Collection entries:
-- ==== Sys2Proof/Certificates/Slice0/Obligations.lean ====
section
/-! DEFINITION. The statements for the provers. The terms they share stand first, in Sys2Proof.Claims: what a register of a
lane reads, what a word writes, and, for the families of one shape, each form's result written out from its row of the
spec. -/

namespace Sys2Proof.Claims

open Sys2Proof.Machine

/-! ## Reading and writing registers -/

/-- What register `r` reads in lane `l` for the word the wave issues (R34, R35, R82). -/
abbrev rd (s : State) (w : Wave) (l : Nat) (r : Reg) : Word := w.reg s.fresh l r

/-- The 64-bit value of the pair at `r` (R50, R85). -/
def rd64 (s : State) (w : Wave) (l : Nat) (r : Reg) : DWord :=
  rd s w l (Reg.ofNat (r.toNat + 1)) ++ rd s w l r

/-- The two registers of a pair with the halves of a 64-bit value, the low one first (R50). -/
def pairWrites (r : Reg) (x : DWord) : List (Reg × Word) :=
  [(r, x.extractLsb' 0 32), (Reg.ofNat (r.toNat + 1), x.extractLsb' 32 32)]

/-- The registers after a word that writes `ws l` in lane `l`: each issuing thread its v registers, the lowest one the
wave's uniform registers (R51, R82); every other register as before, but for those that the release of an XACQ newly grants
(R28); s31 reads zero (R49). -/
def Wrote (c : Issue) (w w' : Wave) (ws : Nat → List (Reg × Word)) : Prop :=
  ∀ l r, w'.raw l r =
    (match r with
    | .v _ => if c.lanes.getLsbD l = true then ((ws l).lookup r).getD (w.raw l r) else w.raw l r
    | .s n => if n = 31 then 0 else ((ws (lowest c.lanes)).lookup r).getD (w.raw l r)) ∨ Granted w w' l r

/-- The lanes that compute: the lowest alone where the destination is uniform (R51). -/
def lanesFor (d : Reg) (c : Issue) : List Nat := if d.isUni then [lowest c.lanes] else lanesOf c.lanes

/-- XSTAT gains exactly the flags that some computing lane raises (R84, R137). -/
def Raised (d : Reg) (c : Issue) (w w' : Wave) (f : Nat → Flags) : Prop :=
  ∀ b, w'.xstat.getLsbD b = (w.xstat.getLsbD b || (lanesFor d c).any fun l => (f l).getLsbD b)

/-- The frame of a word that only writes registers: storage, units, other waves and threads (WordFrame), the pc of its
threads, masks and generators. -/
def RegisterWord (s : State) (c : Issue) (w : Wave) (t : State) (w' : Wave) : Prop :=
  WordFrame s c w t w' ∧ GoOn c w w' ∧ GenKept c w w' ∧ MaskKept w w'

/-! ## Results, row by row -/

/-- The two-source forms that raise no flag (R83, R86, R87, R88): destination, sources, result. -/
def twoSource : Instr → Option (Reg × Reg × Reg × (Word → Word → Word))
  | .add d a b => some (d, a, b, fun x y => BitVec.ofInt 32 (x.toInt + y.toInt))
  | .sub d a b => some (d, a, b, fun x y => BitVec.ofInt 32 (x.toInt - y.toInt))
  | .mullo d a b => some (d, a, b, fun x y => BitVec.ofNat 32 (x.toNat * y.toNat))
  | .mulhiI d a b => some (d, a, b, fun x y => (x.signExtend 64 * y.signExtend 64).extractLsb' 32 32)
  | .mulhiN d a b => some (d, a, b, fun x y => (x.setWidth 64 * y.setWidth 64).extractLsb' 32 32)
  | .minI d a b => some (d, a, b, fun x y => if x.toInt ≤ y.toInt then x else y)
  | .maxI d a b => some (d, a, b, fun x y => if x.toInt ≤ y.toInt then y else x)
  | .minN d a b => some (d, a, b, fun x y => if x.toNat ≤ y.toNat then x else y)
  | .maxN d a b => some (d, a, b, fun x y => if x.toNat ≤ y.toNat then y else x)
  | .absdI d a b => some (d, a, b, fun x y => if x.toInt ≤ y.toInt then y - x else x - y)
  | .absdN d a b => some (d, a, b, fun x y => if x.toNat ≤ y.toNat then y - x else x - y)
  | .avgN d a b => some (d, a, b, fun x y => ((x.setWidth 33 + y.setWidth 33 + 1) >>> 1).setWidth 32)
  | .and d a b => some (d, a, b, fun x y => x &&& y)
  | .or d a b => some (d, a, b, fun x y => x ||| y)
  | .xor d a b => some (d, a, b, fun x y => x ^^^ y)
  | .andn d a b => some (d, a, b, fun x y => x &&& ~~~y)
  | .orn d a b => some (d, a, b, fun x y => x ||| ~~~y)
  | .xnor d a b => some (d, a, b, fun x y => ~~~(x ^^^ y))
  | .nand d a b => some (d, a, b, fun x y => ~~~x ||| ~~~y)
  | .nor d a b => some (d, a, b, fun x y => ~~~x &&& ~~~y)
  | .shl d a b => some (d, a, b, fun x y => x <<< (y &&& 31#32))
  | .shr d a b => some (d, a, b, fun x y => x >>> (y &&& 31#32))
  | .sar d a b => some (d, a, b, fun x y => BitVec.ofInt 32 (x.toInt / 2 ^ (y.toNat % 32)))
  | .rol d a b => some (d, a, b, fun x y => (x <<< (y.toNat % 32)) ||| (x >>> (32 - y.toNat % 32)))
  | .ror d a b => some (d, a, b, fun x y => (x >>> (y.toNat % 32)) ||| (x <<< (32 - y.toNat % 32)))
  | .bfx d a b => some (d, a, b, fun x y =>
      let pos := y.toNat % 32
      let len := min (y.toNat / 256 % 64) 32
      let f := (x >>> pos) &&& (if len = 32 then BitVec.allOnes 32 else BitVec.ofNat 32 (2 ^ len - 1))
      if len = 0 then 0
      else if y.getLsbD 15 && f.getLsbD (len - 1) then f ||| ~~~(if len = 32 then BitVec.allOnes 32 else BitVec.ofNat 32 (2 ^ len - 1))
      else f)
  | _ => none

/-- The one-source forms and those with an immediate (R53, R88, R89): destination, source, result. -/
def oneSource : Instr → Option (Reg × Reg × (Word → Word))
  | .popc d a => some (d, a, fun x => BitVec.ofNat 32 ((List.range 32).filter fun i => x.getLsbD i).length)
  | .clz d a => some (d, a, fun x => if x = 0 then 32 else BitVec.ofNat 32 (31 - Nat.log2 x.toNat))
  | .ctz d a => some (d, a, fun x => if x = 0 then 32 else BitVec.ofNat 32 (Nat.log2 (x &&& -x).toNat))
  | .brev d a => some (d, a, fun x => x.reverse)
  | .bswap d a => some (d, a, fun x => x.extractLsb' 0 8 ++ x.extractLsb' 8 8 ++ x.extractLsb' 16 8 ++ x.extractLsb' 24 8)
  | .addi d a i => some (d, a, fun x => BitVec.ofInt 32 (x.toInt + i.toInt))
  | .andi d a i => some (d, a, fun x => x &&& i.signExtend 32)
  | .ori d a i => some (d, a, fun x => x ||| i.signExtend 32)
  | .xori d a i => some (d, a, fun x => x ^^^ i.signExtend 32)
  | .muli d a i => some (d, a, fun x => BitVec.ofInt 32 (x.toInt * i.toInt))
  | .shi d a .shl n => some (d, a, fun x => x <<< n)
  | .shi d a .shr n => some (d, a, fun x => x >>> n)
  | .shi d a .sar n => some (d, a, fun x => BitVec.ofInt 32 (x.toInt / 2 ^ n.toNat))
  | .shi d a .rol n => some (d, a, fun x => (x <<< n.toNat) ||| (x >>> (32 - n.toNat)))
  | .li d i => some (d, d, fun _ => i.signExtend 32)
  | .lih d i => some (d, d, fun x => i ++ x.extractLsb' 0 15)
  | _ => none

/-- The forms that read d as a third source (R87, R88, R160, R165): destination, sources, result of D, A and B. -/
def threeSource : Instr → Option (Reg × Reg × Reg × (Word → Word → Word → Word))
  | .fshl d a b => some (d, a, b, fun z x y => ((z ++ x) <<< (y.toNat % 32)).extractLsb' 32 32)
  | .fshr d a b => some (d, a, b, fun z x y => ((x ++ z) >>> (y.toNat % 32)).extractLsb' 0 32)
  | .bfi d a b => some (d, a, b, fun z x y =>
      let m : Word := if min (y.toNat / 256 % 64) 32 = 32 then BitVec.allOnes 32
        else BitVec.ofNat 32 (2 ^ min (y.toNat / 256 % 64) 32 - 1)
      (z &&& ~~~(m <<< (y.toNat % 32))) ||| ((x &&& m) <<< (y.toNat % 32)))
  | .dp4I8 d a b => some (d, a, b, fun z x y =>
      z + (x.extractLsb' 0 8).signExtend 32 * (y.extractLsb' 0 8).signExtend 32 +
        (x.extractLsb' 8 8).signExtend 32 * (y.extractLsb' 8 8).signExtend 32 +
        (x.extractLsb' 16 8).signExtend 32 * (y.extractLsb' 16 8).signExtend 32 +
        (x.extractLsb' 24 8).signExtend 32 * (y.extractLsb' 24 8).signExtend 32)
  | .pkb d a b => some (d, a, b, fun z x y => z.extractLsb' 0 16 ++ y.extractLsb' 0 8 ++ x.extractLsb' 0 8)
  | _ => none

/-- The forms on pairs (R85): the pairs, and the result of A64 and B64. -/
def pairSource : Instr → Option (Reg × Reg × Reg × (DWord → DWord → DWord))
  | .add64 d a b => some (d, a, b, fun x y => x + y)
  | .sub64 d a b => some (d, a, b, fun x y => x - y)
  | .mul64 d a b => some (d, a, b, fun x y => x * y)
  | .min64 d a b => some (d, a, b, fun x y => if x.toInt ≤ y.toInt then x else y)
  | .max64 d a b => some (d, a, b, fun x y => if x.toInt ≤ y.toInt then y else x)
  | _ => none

Your task> Please return the lines above that run from the line containing "fun x y => x &&& ~~~y)" to the line containing "fun x y => ~~~x ||| ~~~y)", inclusive, exactly and with no other lines.

Exercise result>
  | .andn d a b => some (d, a, b, fun x y => x &&& ~~~y)
  | .orn d a b => some (d, a, b, fun x y => x ||| ~~~y)
  | .xnor d a b => some (d, a, b, fun x y => ~~~(x ^^^ y))
  | .nand d a b => some (d, a, b, fun x y => ~~~x ||| ~~~y)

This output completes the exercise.